Achieving Understanding of the Natural History of Sickle Cell Trait (AUNT)

Sickle Cell Trait Clinical Trial

Official title:

Achieving Understanding of the Natural History of Sickle Cell Trait (AUNT)

Clinical Trial Details — Status: Recruiting

Administrative data

• NCT number: NCT06071377
• Other study ID #: AUNT
• Status: Recruiting
• Start date: April 1, 2023
• Est. completion date: April 2025

Study information

• Verified date: October 2023
• Source: National Alliance for Sickle Cell Centers
• Contact: Julie Kanter, MD
• Phone: (202) 596-1548
• Email: jkanter[@]sicklecellcenters.org
• Is FDA regulated: No
• Study type: Observational

Clinical Trial Summary

The main purpose of this study is to create a longitudinal cohort of those with Sickle Cell Trait (SCT) to better understand the hematologic phenotype for those that carry HbS, assess for differences in those with varying quantities of HbS and assess for potential clinical complications of SCT.

Recruitment information / eligibility

• Status: Recruiting
• Enrollment: 1000
• Est. completion date: April 2025
• Est. primary completion date: April 2025
• Accepts healthy volunteers: Accepts Healthy Volunteers
• Gender: All
• Age group: 18 Years to 65 Years

Eligibility

Inclusion Criteria:

1. Are willing to voluntarily participate and sign the study consent

2. Know/suspect they have SCT and are willing to get tested to confirm/learn about their SCT status

3. Be willing and able to participate in the 2- year study plan.

4. Adults ages 18-65

Exclusion Criteria:

1. Unwilling to sign consent

2. Known end-stage renal disease or dialysis

3. Known SCD (including sickle cell-beta thalassemia)
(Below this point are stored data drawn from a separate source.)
/-- Every register, in the tables' order. -/
def all : List RegSpec :=
  [GLB_MODE, GLB_MODE_REQ, GLB_RESET, GLB_RESET_CAUSE, GLB_BOOT_STATUS, GLB_DRAIN_CFG, GLB_FLUSH_CNT, GLB_FORME_ADDR_LO,
   GLB_FORME_ADDR_HI, GLB_FORME_LEN, GLB_FORME_CTL, GLB_FORME_STATUS, GLB_FORME_DETAIL, GLB_FORME_ID, GLB_FORME_INFO,
   FLW_CTL, FLW_SEED, FLW_LIMIT, FLW_COUNT, FLW_STACK_OOS, FLW_SWEEP_CFG, FLW_SWEEP_STATUS, FLW_PEND_CFG,
   FLW_PEND_STATUS, FLW_INS_FAST, FLW_INS_ENG, FLW_FULL_CNT, FLW_LIMIT_CNT, FLW_PEND_DROP, FLW_DEL_CNT, FLW_AGED_CNT,
   FLW_LATE_UPD, FLW_SETUP_REJ, FLW_PTAB_FULL, FLW_KFORM, FLW_HKEY, FLW_HCMD, FLW_HSTAT, FLW_HLOC, FLW_HREC, FLW_TMPL,
   FLW_MIR_CTL, FLW_MIR_IDX, FLW_MIR_ENTRY, FLW_MIR_WIN_PEAK, FLW_MIR_HIT, FLW_MIR_MISS, FLW_MIR_LOWCONF, FLW_MIR_COMMIT,
   FLW_MIR_SQUASH, FLW_MIR_SHADOW, FLW_MIR_HELD, FLW_MIR_WINFULL, FLW_QN_CFG, FLW_QN_STATUS, FLW_QN_ORDER, FLW_QN_BUSY,
   FLW_QN_FULL, FLW_QN_ORPHAN, FLW_QN_TORN] ++
  [FLW_QN_TORN_LOG, FLW_QN_RLOC, FLW_QN_RCMD, FLW_QN_RSTAT, FLW_QN_EPOCH, PRS_PORT_CFG, PRS_PORT_ZONE, PRS_ZMAP,
   PRS_MALF_ACT, PRS_MALF_CNT, PRS_MALF_LAST, PRS_RECIRC_DROP, PRS_NOFLOW, PRS_SPREAD_OOR, PRS_PAT_IDX, PRS_PAT_INFO,
   PRS_PAT_HITS, PRS_PARSED, PRS_INSPECTED, MAT_TDESC, MAT_TPROF, MAT_TPROF_GMASK, MAT_TCAM_VAL, MAT_TCAM_MASK,
   MAT_TCAM_RES, MAT_TCAM_SIDE, MAT_TCAM_CMD, MAT_TCAM_STAT, MAT_TCAM_BLKCTL, MAT_TCAM_MISM, MAT_TCAM_MLAST,
   MAT_PROF_HIT, MAT_PROF_MISS, MAT_CNT_SEL, MAT_CNT_PKTS, MAT_CNT_OCT, MAT_EX_KEY, MAT_EX_RES, MAT_EX_SIDE, MAT_EX_CMD,
   MAT_EX_STAT, MAT_EX_TBL, MAT_EX_COUNT, L2_RPUSH, L2_RSRC_MISS, L2_RDST_MISS, L2_CFG, L2_SEED_A, L2_SEED_B,
   L2_SWEEP_CFG, L2_COUNT, L2_FIFO_LVL, L2_LEARN_CNT, L2_MOVE_CNT, L2_FLAP_CNT, L2_AGED_CNT, L2_FULL_CNT, L2_LEARN_DROP,
   L2_STATIC_VIOL, L2_EVT_STALL] ++
  [L2_HENT, L2_HCMD, L2_HSTAT, L2_EVT_BASE_LO, L2_EVT_BASE_HI, L2_EVT_SIZE, L2_EVT_HEAD, L2_EVT_TAIL, L2_EVT_CTL,
   ACT_ENT, ACT_CMD, ACT_STAT, ACT_TO, CP_SITE, CP_CFG, BAL_IDX, BAL_DATA, BAL_CMD, BAL_STAT, EXP_HEAD, EXP_TAIL,
   EXP_LOST, EXP_STALL, MIR_SKIP, ACT_BAD, ACT_TCP_REFUSE, ACT_TCP_EXP, ACT_TCP_RACE, ACT_NAT_FRAG, ACT_XLAT_NOMATCH,
   ACT_NPT_FFFF, CP_MISS, BAL_NOSEL, BAL_DOWN_DROP, CP_ENT_W0, CP_ENT_W1, GLB_PATCH_ADDR_LO, GLB_PATCH_ADDR_HI,
   GLB_PATCH_LEN, GLB_PATCH_CTL, GLB_PATCH_STATUS, KCS_PATCH_VER, KCS_CS_ADDR, KCS_CS_PAR, KCS_CS_DATA, KCS_DISP,
   KSN_WQ_STAT, KSN_BUS_STAT, KSN_PAR_CNT, KSN_BAD_DONE, KSN_SCR_PAGE, KSN_ENG_CFG, KSN_ENG_STAT, KSN_ENG_MCHK,
   KSN_ENG_RESET, KSN_ENG_IRQ, PMC_USER_EN, PMC_CYCLE, PMC_EVSEL, PMC_CTR] ++
  [TSK_SCFG, TSK_SARG, TSK_SINTM, TSK_CMD, TSK_STAT, TSK_READY, TSK_PREEMPT_CNT, TSK_WITHDRAW_CNT, TSK_QHELD_CNT,
   TSK_BITE_CNT, TSK_LINE, TSK_WDOG, TSK_ENG_ST, TSK_SLOT_ST, TSK_SLOT_EVT, BUF_FREE, BUF_SPILL_CFG, BUF_PART_LOW,
   BUF_WADI_STAT, BUF_WADI_SIZE, BUF_WADI_FULL, BUF_SPILL_ACT, BUF_PART_SIZE, BUF_PART_USE, BUF_AGQ, BUF_AGUSE,
   BUF_NOCELL_CNT, BUF_QUOTA_CNT, BUF_QPROF, BUF_DFREE, BUF_DFREE_CNT, BUF_NONOWN, BUF_NONOWN_CNT, BUF_DATA_ERR_CNT,
   BUF_CELL_IDX, BUF_CELL_META, TMG_CFG, TMG_RESEQ_TMO, TMG_VOQ_IDX, TMG_VOQ_STAT, TMG_VOQ_DROP, TMG_RECIRC_FULL,
   TMG_RESEQ_CNT, TMG_FAB_TX, TMG_CT_CNT, TMG_STOMP_CNT, TMG_MC_SKIP, TMG_VOQ_PROF, TMG_EQ_PROF, TMG_MC_GRP, TMG_MC_MEM,
   SCH_QS_CFG, SCH_PORT_CFG, SCH_PORT_OVH, SCH_PSHP_W0, SCH_PSHP_W1, SCH_PSHP_TOK, SCH_GB_HOLD, SCH_QUANTUM, SCH_DEFICIT] ++
  [SCH_QSHP_W0, SCH_QSHP_W1, SCH_QSHP_TOK, SCH_QDEPTH, SCH_QPEAK, SCH_QDELAY, SCH_QDMAX, SCH_GATE_CTL, SCH_GATE_CYCLE,
   SCH_GATE_BASE_NS, SCH_GATE_BASE_SEC, SCH_GATE_CHG_SEC, SCH_GATE_CHG_NS, SCH_GATE_OPER, SCH_GATE_OCYCLE, SCH_GATE_OVR,
   SCH_GATE_LIST, SCH_GATE_OLIST, TSN_SID_W0, TSN_SID_W1, TSN_SID_W2, TSN_SF_W0, TSN_SF_W1, TSN_SF_STAT, TSN_SF_CNT,
   TSN_MTR_W0, TSN_MTR_W1, TSN_MTR_W2, TSN_MTR_W3, TSN_MTR_STAT, TSN_RCV_W0, TSN_RCV_W1, TSN_RCV_ST, TSN_RCV_CNT,
   TSN_SID_MISS, TSN_FILT_MISS, MEM_CTL, MEM_WDRAIN, MEM_PANIC_CFG, MEM_STACK_CTL, MEM_STACK_STAT, MEM_TRAIN_STAT,
   MEM_CH_STAT, MEM_CH_BW, MEM_CH_PANIC, MEM_CH_LATE, MEM_CH_CE, MEM_CH_ODE, MEM_CH_UE, MEM_CH_NREF, MEM_CH_NRDROP,
   MEM_CH_WFULL, MEM_CH_LINK, MEM_CH_ELAST, MEM_CH_ELAST_REQ, MAC_PORT_CFG, MAC_PORT_CTL, MAC_LINK, MAC_LINK_TMR,
   MAC_CLASS_MAP] ++
  [MAC_FILT_W0, MAC_FILT_W1, MAC_PFC_TX, MAC_PFC_QUANTA, MAC_CNT, MAC_RX_FRAMES, MAC_RX_OCTETS, MAC_TX_FRAMES,
   MAC_TX_OCTETS, MAC_LINK_CHG, MAC_PROT, MAC_PROT_SW, PCS_STAT, PCS_FEC_CORR, PCS_FEC_SYM, PCS_FEC_UNC, PCS_BLK_ERR,
   PCS_LOCK_LOSS, SDS_FIR, SDS_CTL, SDS_RX_STAT, SDS_PRBS_CTL, SDS_PRBS_STAT, SDS_PRBS_ERR, SDS_PRBS_BITS, SDS_INJ_CNT,
   TIM_RAW, TIM_STAT, TIM_NOW_NS, TIM_NOW_FRAC, TIM_NOW_SEC, TIM_NOW_RAW, TIM_INC, TIM_SET_INC, TIM_SET_SEC, TIM_SET_NS,
   TIM_STEP_NS, TIM_EPOCH, TIM_CMD, TIM_CMD_STAT, TIM_PORT_CORR, TIM_TSQ_W0, TIM_TSQ_W1, TIM_TSQ_W2, TIM_TSQ_W3,
   TIM_TSQ_LVL, TIM_STAMP_LOST, TIM_LOST_ID, TIM_ETMR_CTL, TIM_ETMR_PER, TIM_ETMR_PH, TIM_ETMR_CNT, TIM_IO_CFG,
   TIM_IO_WIDTH, TIM_TRIG_NS, TIM_TRIG_FRAC, TIM_TRIG_SEC, TIM_TRIG_STAT, ERR_RING_BASE_LO, ERR_RING_BASE_HI] ++
  [ERR_RING_SIZE, ERR_RING_CTL, ERR_RING_HEAD, ERR_RING_TAIL, ERR_RING_LOST, ERR_SEQ, ERR_CNT, ERR_QUIESCE, ERR_INJ,
   ERR_INJ_ADDR, ERR_INJ_CNT, ERR_INJ_LAST, ERR_LOG_IDX, ERR_LOG, ERR_RESP, ERR_SRC_CNT, FLW_DIV_LOC, FLW_DIV_CMD,
   FLW_DIV_STAT, FLW_DIV_CNT, HIF_STAT, HIF1_CTL, HIF_TX_BASE_LO, HIF_TX_BASE_HI, HIF_TX_CFG, HIF_TX_HEAD, HIF_TX_TAIL,
   HIF_RX_BASE_LO, HIF_RX_BASE_HI, HIF_RX_CFG, HIF_RX_HEAD, HIF_RX_TAIL, HIF_RXSEL, HIF_TX_STALL, HIF_TX_BAD,
   HIF_RX_NOBUF, HIF_RX_TRUNC, HIF_RX_DROP, GAL_STAT, GAL_CRED_CTL, GAL_KEY, GAL_CTR_LAST, GAL_CRC_ERR, GAL_AUTH_FAIL,
   GAL_TTL_DROP, GAL_ENUM_OVF, GAL_ALERT_LOST, SEC_STAT, SEC_VROOT, SEC_OROOT, SEC_IMP_PK, SEC_IMP_CHK, SEC_OTP_ADDR_LO,
   SEC_OTP_ADDR_HI, SEC_OTP_CMD, SEC_OTP_STAT, SEC_ATT_NONCE, SEC_ATT_ADDR_LO, SEC_ATT_ADDR_HI, SEC_ATT_CMD] ++
  [SEC_ATT_STAT, SEC_LOG_STAT, SEC_LOG_IDX, SEC_LOG_DATA, SEC_MREG, TRC_CTL, TRC_STAT, TRC_SEQ, TRC_STOP, TRC_SRC_CFG,
   TRC_PIPE_H, TRC_PIPE_HM, TRC_ENG_PER, TRC_DROP, TRC_MARK, TRC_RD_IDX, TRC_RD_DATA, GLB_THERM_STAT, GLB_THERM_CFG]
4. People who do not have SCT

Related Conditions & MeSH terms

• Sickle Cell Trait

Intervention

Other:
• Biologic Specimen Collection
Participants will have blood and urine collected annually at Baseline, Year 1 and Year 2.

Locations

Country	Name	City	State
United States	Johns Hopkins University	Baltimore	Maryland
United States	University of Alabama	Birmingham	Alabama
United States	University of North Carolina	Chapel Hill	North Carolina
United States	East Carolina University	Greenville	North Carolina
United States	Indiana University	Indianapolis	Indiana
United States	Loma Linda University Health Care	Loma Linda	California

Sponsors (2)

Lead Sponsor	Collaborator
National Alliance for Sickle Cell Centers	Beam Therapeutics Inc.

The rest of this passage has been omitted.